Data excerpts:
##############################

-- ==== Sys2Proof/Machine/State.lean ====
section
/-! DEFINITION. The state of one ALM3240: every register, counter, queue, memory, pin and latch the spec gives the
device, as plain data, and the queue of waiting commands. Defaults are the values after reset; where the spec gives
none, zero, false or empty (log 2). Register words that hold RW and RWS fields live in `Cfg`, twice: as written and as
in force (R29, R30). -/

namespace Sys2Proof.Machine

/-- R78: the modes; codes 5 and 6 are reserved. -/
inductive Mode | ship | sleep | standby | commission | run | factory deriving DecidableEq, Repr

/-- R86: the safety states. -/
inductive Safety | normal | degraded | tripped | lockout deriving DecidableEq, Repr

/-- R87: the link states. -/
inductive LinkState | intact | folded | split deriving DecidableEq, Repr

/-- R88: the roles. -/
inductive Role | head | member | tail deriving DecidableEq, Repr

/-- R97, R102, R105, R290, R481, R490: where the part stands between an unpowered stack and a running core. -/
inductive Phase
  /-- VSTK below its thresholds. -/
  | unpowered
  /-- Steps 1 to 3 of R97: soft-start and VREG qualification. -/
  | softStart
  /-- Steps 4 to 6 of R97 done: OTP read, HWSL armed, memories filled; the core waits for release. -/
  | filled
  /-- The core runs. -/
  | coreOn
  /-- The HWSL has reset the core (R36). -/
  | coreRestart
  /-- An accepted RST_N low lasts (R105). -/
  | resetHeld
  /-- A rail fault holds the part in reset (R481). -/
  | railHeld
  /-- The held reset of thermal shutdown (R290 step 4). -/
  | thermalHeld
  /-- VREG lost; the keep-alive domain runs alone (R490). -/
  | handedOver
  /-- SLEEP or SHIP. -/
  | lowPower
  deriving DecidableEq, Repr

/-- Registers with RW and RWS fields (R10), and FCOL.INJ and CAL.CMD (RWF). -/
inductive CReg
  | roleCfg | hostCfg | linkCfg | enumTsel | mirrCfg | mirrChA | mirrChB | mirrTol | mirrHsel
  | measMw | measFilt | measRoc | measXchk | measStk | syncCfg | syncRshunt | syncIauxCal | syncIcfg
  | impCfg | impVarThr | tempNtc | balCtrl | balCfg | balRb | diagCfg | calCmd
  | safeHarness | safeVov | safeVuv | safeVcfg | safeTlim | safeTcfg | safeIlim | safeItime | safeIdir | safeDeg
  | packMap | sioCfg | colEnS | colEnD | colEnC | colEnH
  | colLvl0 | colLvl1 | colLvl2 | colLvl3 | colLvl4 | colLvl5 | colLvl6 | colLvl7
  | colCfg | colSel | colInj | recCfg | recFselS | recFselD | recFselC | recFselH | eccCfg | eccRetSel
  | brCfg | brVwin | brTwin | kaCfg | jrnlSel
  deriving DecidableEq, Repr

/-- The words of the registers of `CReg`, in that order. Reset: the "no valid generation" values of the field
tables (R76, R110, R147, R179, R212, R214, R233, R255, R295, R327, R351, R376, R407, R427, R429, R451, R474, R476,
R497, R499, R519). -/
structure Cfg where
  words : List Word :=
    [0, 1, 1, 2, 0x14, 0x120D0702, 0x25211C17, 0x03140014, 2,
     3, 4, 500, 15, 15, 0, 50000, 0x09C40640, 0xF5050140,
     8, 400, 3435, 0, 0x007807D0, 150, 0x190A0003, 0,
     0xFFFF0020, 0x10CC1068, 0x09C40AF0, 0x00460032, 0x17700000, 30, 0x01F403E8, 200, 10, 0x012C0000,
     0, 0x00320003, 0x01FFFFFF, 0x001FFFFF, 0x0007FFFF, 0x7FFFFFFF,
     0xFFAFAFFF, 0x0003EAFB, 0xAAE99A19, 0x0000019A, 0x966A1525, 0x00000022, 0x57365114, 0x15666627,
     0, 0, 0, 0x60, 0, 0, 0, 0, 4, 0,
     0x0001000A, 0x109A0A8C, 0x157CF448, 0x012C0200, 0]
  deriving DecidableEq, Repr

/-- One reply of a transaction (R119). -/
structure Reply where
  op : Nat := 0
  tag : BitVec 6 := 0
  addr : BitVec 6 := 0
  status : Nat := 0
  uncert : Bool := false
  noreach : Bool := false
  retried : Bool := false
  alt : Bool := false
  stitch : BitVec 16 := 0
  snap : BitVec 16 := 0
  data : List Word := []
  deriving DecidableEq, Repr

/-- One transaction in flight at the head (R121 to R125, R348). -/
structure Trans where
  tag : BitVec 6 := 0
  op : Nat := 0
  addr : BitVec 6 := 0
  reg : BitVec 16 := 0
  len : Nat := 0
  data : List Word := []
  /-- R123 -/
  seq : BitVec 8 := 0
  /-- Whole stitches of pack time at acceptance, and pack time then (R309). -/
  accepted : Nat := 0
  pt : BitVec 64 := 0
  /-- Named stitch of a broadcast (R128), and the whole stitches of pack time it falls on. -/
  named : BitVec 16 := 0
  namedAt : Nat := 0
  snap : BitVec 16 := 0
  /-- Sent at least once, first in this stitch of pack time (R125). -/
  sent : Bool := false
  sentAt : Nat := 0
  /-- To be sent again in the next stitch, with the RETRY flag where it was sent before (R124). -/
  again : Bool := false
  retried : Bool := false
  /-- Bit k: device k applied the broadcast (R130). -/
  applied : BitVec 64 := 0
  /-- Devices that refused, with their codes (R130). -/
  refused : List (BitVec 6 × Nat) := []
  /-- Its reply, while an earlier transaction to the same device is in flight (R122). -/
  reply : Option Reply := none
  deriving DecidableEq, Repr

/-- One host tag (R121). -/
structure Tag where
  busy : Bool := false
  done : Bool := false
  reply : Option Reply := none
  /-- Reply last delivered, kept for REFETCH. -/
  last : Option Reply := none
  deriving DecidableEq, Repr

/-- A broadcast received and not yet at its named boundary (R129); kind: a write, a snapshot or the pack acknowledge. -/
structure Bcast where
  stitch : BitVec 16 := 0
  tag : BitVec 6 := 0
  /-- SEQ of its frame, which its answer carries (R308, log 63). -/
  seq : BitVec 8 := 0
  /-- The first register, and the words of it (R129). -/
  reg : BitVec 16 := 0
  data : List Word := []
  /-- A wake event has come since its acceptance: a SLEEP request in it is cancelled (R85). -/
  woken : Bool := false
  deriving DecidableEq, Repr

/-- What the answers to a broadcast of the head carry: opcode, TAG, SEQ and the named stitch (R308, R130). -/
structure BcastKey where
  op : Nat := 0
  tag : BitVec 6 := 0
  seq : BitVec 8 := 0
  named : BitVec 16 := 0
  /-- The named stitch in whole stitches of pack time. -/
  namedAt : Nat := 0
  deriving DecidableEq, Repr

/-- A snapshot requested or held (R131 to R133). -/
structure Snap where
  num : BitVec 16 := 0
  stitch : BitVec 16 := 0
  /-- The capture instant has passed. -/
  captured : Bool := false
  /-- The capture stitch has ended and the words are held; XDIS of that stitch is still being judged (R31, R165). -/
  held : Bool := false
  judging : Bool := false
  cells : List Word := []
  vstk : Word := 0
  isns : Word := 0
  isnsPt : Word := 0
  iaux : Word := 0
  ts : List Word := []
  deriving DecidableEq, Repr

/-- One port of the ring (R319 to R323, `LINK.PORTx`). -/
structure PortSt where
  /-- `LINK.PORTx.CARRIER`, R319. -/
  carrier : Bool := false
  /-- `LINK.PORTx.CLEAN`, saturates at 255. -/
  clean : Nat := 0
  /-- `LINK.PORTx.WERR`, RC, saturates at 255. -/
  werr : Nat := 0
  /-- `LINK.PORTx.READY_RX` and `READY_TX`, R323. -/
  readyRx : Bool := false
  readyTx : Bool := false
  /-- READY sent throughout the last stitch, R323. -/
  readySent : Bool := false
  /-- `LINK.PORTx.FOLDED`, R320. -/
  folded : Bool := false
  /-- A carrier change since the port last unfolded or started, R335. -/
  changed : Bool := false
  /-- A START arrived on the port in this stitch (R87), and at the head its time from the reference edge, at a member its
  phase error, ns (R339, R317). -/
  start : Bool := false
  startNs : Int := 0
  /-- Carrier was absent in part of this stitch, R323. -/
  gap : Bool := true
  /-- Whole stitches in a row with carrier and without a word error, R323; saturates at 255. -/
  cleanRun : Nat := 0
  /-- Word errors of this stitch in the words that commands carried, R302. -/
  errNow : Nat := 0
  /-- The filler word that the port sends: IDLE, or READY (R303, R323). -/
  idle : LinkWord := ⟨0, 0, false⟩
  /-- The START of this stitch on the port belongs to a later pass of its stream (R311, R321). -/
  later : Bool := false
  deriving DecidableEq, Repr

/-- One word as a port sends it: a START or TRIP code with its payload, or a typed word (R302, R305). -/
inductive Sym | start (payload : Word) | trip (payload : Word) | word (w : LinkWord) deriving DecidableEq, Repr

/-- A TRIP word inserted on a port (R315): the stitch and the word position whose word it replaces. -/
structure TripTx where
  port : Port := .l
  stitch : BitVec 16 := 0
  pos : Nat := 0
  payload : Word := 0
  deriving DecidableEq, Repr

/-- One direction of the thread (R317, R318): the bits of the message of this period, how many have arrived, and the
message of the period that ended with whether all its bits arrived, until it is judged. -/
structure ThreadRx where
  acc : BitVec 128 := 0
  got : Nat := 0
  ended : Option (BitVec 128 × Bool) := none
  deriving DecidableEq, Repr

/-- One accepted copy of a member's summary (R310, R358). -/
structure Copy where
  addr : BitVec 6 := 0
  safety : Safety := .normal
  tripA : BitVec 8 := 0
  tripB : BitVec 8 := 0
  coreRestart : Bool := false
  thread : Bool := false
  req : Nat := 0
  vmin : Nat := 0xFFF0
  vmax : Nat := 0xFFF0
  imin : Nat := 0
  imax : Nat := 0
  link : LinkState := .intact
  xdis : Bool := false
  ilost : Bool := false
  deg : Bool := false
  evt : Bool := false
  tmax : BitVec 16 := 0
  /-- SEAL_LO of a radio copy (R358). -/
  sealLo : BitVec 16 := 0
  /-- Stitch of the copy. -/
  stitch : BitVec 16 := 0
  deriving DecidableEq, Repr

/-- What the head keeps of one address: its copies, its thread message and its mirror judgement (R312, R317, R363). -/
structure Member where
  /-- The wired copy of this stitch so far (R312), and the latest accepted wired and radio copies. -/
  now : Option Copy := none
  wired : Option Copy := none
  /-- Whole stitches of pack time of the latest wired copy. -/
  wiredAt : Nat := 0
  /-- The head's ports on which a copy arrived in this stitch, L then U, and in the one before (R313). -/
  onL : Bool := false
  onU : Bool := false
  wasL : Bool := false
  wasU : Bool := false
  radio : Option Copy := none
  /-- The radio copy of the slot of this cycle (R363). -/
  slotCopy : Option Copy := none
  /-- Last valid upstream thread message, invalid ones in a row, and the one that arrives (R318). -/
  thread : Option (BitVec 128) := none
  badThreads : Nat := 0
  threadRx : ThreadRx := {}
  /-- Class of the last judged cycle (0 AGREE to 4 BOTH_ABSENT), R363. -/
  cls : Nat := 4
  /-- Consecutive non-AGREE, BOTH_ABSENT and AGREE cycles, R365, R366. -/
  nonAgree : Nat := 0
  both : Nat := 0
  agree : Nat := 0
  /-- Mirror fault stands (R365), and the class of the last non-AGREE cycle (R375). -/
  fault : Bool := false
  lastBad : Nat := 0
  /-- RSSI of the last accepted frame, 0x80 when none. -/
  rssi : BitVec 8 := 0x80
  /-- The last cycle judged (R363); none before the first. -/
  judged : Option Nat := none
  /-- RSEQ of the last event record frame (R444). -/
  rseq : Option (BitVec 8) := none
  /-- The head's sequence counter for the address (R344). -/
  seqOut : BitVec 8 := 0
  /-- What its container has brought back in this stitch: 0 nothing, 1 EMP words, 2 a summary or broken words; and whether
  it came back empty the last time that it showed the one or the other (R344, log 65). -/
  box : Nat := 0
  at63 : Bool := false
  deriving DecidableEq, Repr

/-- HEADSTATE as received (R307). -/
structure HeadState where
  mode : Nat := 0
  safety : Nat := 0
  chg : Bool := false
  dsg : Bool := false
  cont : Nat := 0
  link : Nat := 0
  /-- HEADSTATE[24], the downstream thread bit (R317). -/
  thread : Bool := false
  /-- Stitch of the burst; whole stitches of this device's pack time at its arrival. -/
  stitch : BitVec 16 := 0
  at_ : Option Nat := none
  deriving DecidableEq, Repr

/-- One device of the map in force at the head (R329 to R333, R338). -/
structure MapEnt where
  addr : BitVec 6 := 0
  uid : BitVec 64 := 0
  mapRef : Word := 0
  caddr : BitVec 6 := 0
  /-- Its path delays, ns, 0xFFFF where its index leaves them unmeasured: they place its serving stream (R330, log 45). -/
  dOut : Nat := 0xFFFF
  dBack : Nat := 0xFFFF
  deriving DecidableEq, Repr

/-- One ID record received in a search (R338). -/
structure IdRec where
  stream : Stream := .out
  index : BitVec 6 := 0
  uid : BitVec 64 := 0
  mapRef : Word := 0
  caddr : BitVec 6 := 0
  deriving DecidableEq, Repr

/-- A COMMIT received or sent (R336). -/
structure Commit where
  search : BitVec 16 := 0
  applyAt : BitVec 16 := 0
  closed : Bool := false
  nOut : BitVec 6 := 0
  nBack : BitVec 6 := 0
  h : BitVec 6 := 0
  lOut : Nat := 0
  lBack : Nat := 0
  epoch : Word := 0
  set : BitVec 64 := 0
  /-- Path delays the member computed (R339); 0xFFFF when not measured. -/
  dOut : Nat := 0xFFFF
  dBack : Nat := 0xFFFF
  deriving DecidableEq, Repr

/-- One cell of the primary path: published state, filter and check persistence (R161 to R175). -/
structure Cell where
  stale : Bool := true
  hist : Bool := true
  oor : Bool := false
  xdis : Bool := false
  /-- XDIS of the published word (R164). -/
  xd : Bool := false
  /-- Published VALUE, µV. -/
  value : Int := 0
  /-- Published compressed code (R162). -/
  code : Nat := 0xFFF0
  /-- IIR state, 1/256 µV (R166). -/
  y : Int := 0
  /-- A value has been published since the stream started (R164). -/
  started : Bool := false
  /-- The next publication primes the filter (R167, R170). -/
  prime : Bool := true
  /-- Stitches since v0 (R103); none before v0. -/
  age : Option Nat := none
  /-- Age at which HIST clears (R103, R170). -/
  histAt : Nat := 0
  /-- Consecutive unpublished stitches (R168). -/
  unpub : Nat := 0
  /-- Consecutive evaluated disagreements, and evaluated stitches without one (R172, R173). -/
  dis : Nat := 0
  noDis : Nat := 0
  /-- MW averages of the last 8 stitches, newest first; none where unpublished or out of range (R175). -/
  past : List (Option Int) := []
  deriving DecidableEq, Repr

/-- One MW average (R151): µV, its overload mark (R153). -/
structure Avg where
  v : Int := 0
  ovl : Int := 0
  deriving DecidableEq, Repr

/-- The results of one stitch's measurement window (R27): averages of cells, stack and shunt, and the sum and number
of the cross-check samples of each cell (R157) and of the IAUX codes (R199). -/
structure MwRes where
  cells : List (Option Avg) := List.replicate 32 none
  stack : Option Avg := none
  shunt : Option Avg := none
  coarse : List (Nat × Nat) := List.replicate 32 (0, 0)
  iaux : Nat × Nat := (0, 0)
  deriving DecidableEq, Repr

/-- Channel B's runs of accepted samples of one cell beyond each threshold (R380). -/
structure CellRun where
  ov : Nat := 0
  uv : Nat := 0
  ovc : Nat := 0
  uvc : Nat := 0
  deriving DecidableEq, Repr
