/-- R252: the stack coarse check: VSTKC × 50 mV against `CELL.VSTK` of the same stitch, where it is published, within
1 % + 0.5 V. -/
def stkOut (s : State) : Option Bool :=
  match auxPrev s 2, s.meas.res.stack with
  | some c, some a =>
    let v : Int := (100 * field100 (stackUv s a) : Nat)
    if streamGate s && !s.meas.auxHeldPrev.getLsbD 0 then
      some (decide (v + 50000000 < 100 * (((50000 * c : Nat) : Int) - v).natAbs))
    else none
  | _, _ => none

/-- R252: the thermistor path: VTREF and the tap of slot 7. -/
def pathOut (s : State) : Option Bool :=
  match auxPrev s 3 with
  | some c => some (decide (c < 2970) || decide (3030 < c) ||
      (s.temp.havePrev && (decide (10000 * s.temp.tapPrev < 4980 * 65536) || decide (5020 * 65536 < 10000 * s.temp.tapPrev))))
  | none => none

/-- A persistence stepped where there is a reading. -/
def persistOpt (o : Option Bool) (p : Persist) : Persist := match o with | some b => persist b p | none => p

/-- A source made to follow a persistence. -/
def standChange (n : Nat) (a b : Persist) (s : State) : State := if a.stand == b.stand then s else stand n b.stand s

/-- R252, R284: the plausibility of the die sensors in the safety task, on the readings of the stitch that ended. -/
def dieChecks (s : State) : State :=
  let b := s.thrm.impl || (s.thrm.implStand && decide (s.thrm.implOk < 8))
  follow srcRoImplaus b { s with thrm := { s.thrm with implStand := b } }

/-- R252: the converter checks and the die sensors, in the safety task. -/
def backgroundChecks (s0 : State) : State :=
  if !(inMode s0 .standby || streaming s0) then s0
  else
    let s := dieChecks s0
    let d := s.diag
    let r := persistOpt ((auxPrev s 1).map (fun c => decide (c < 2475) || decide (2525 < c))) d.ref
    let k := if streaming s then persistOpt (stkOut s) d.stk else d.stk
    let p := persistOpt (pathOut s) d.path
    standChange srcTsPath d.path p (standChange srcStkCoarse d.stk k (standChange srcRefMismatch d.ref r
      { s with diag := { d with ref := r, stk := k, path := p }
               col := { s.col with pathEnd := if d.path.stand && !p.stand then stitches s else s.col.pathEnd } }))

/-- R471: the byte-masked writes among the core's accesses: merged onto corrected words, or refused by poisoned ones. -/
def coreMasked (i : TaskIn) (r : RecSt) : RecSt :=
  let n (l : List (Nat × CoreAccess)) : Nat := (l.filter (fun a => a.2 == .masked)).length
  { r with merged := satAdd r.merged (n i.coreCe) 0xFFFF, refused := satAdd r.refused (n i.coreUe) 0xFFFF }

##############################

Brief:
Above is a listing; print exactly its lines from the one with "safety task. -/" through the one with "let d := s.diag", and no other lines.

Result of this exercise:
/-- R252: the converter checks and the die sensors, in the safety task. -/
def backgroundChecks (s0 : State) : State :=
  if !(inMode s0 .standby || streaming s0) then s0
  else
    let s := dieChecks s0
    let d := s.diag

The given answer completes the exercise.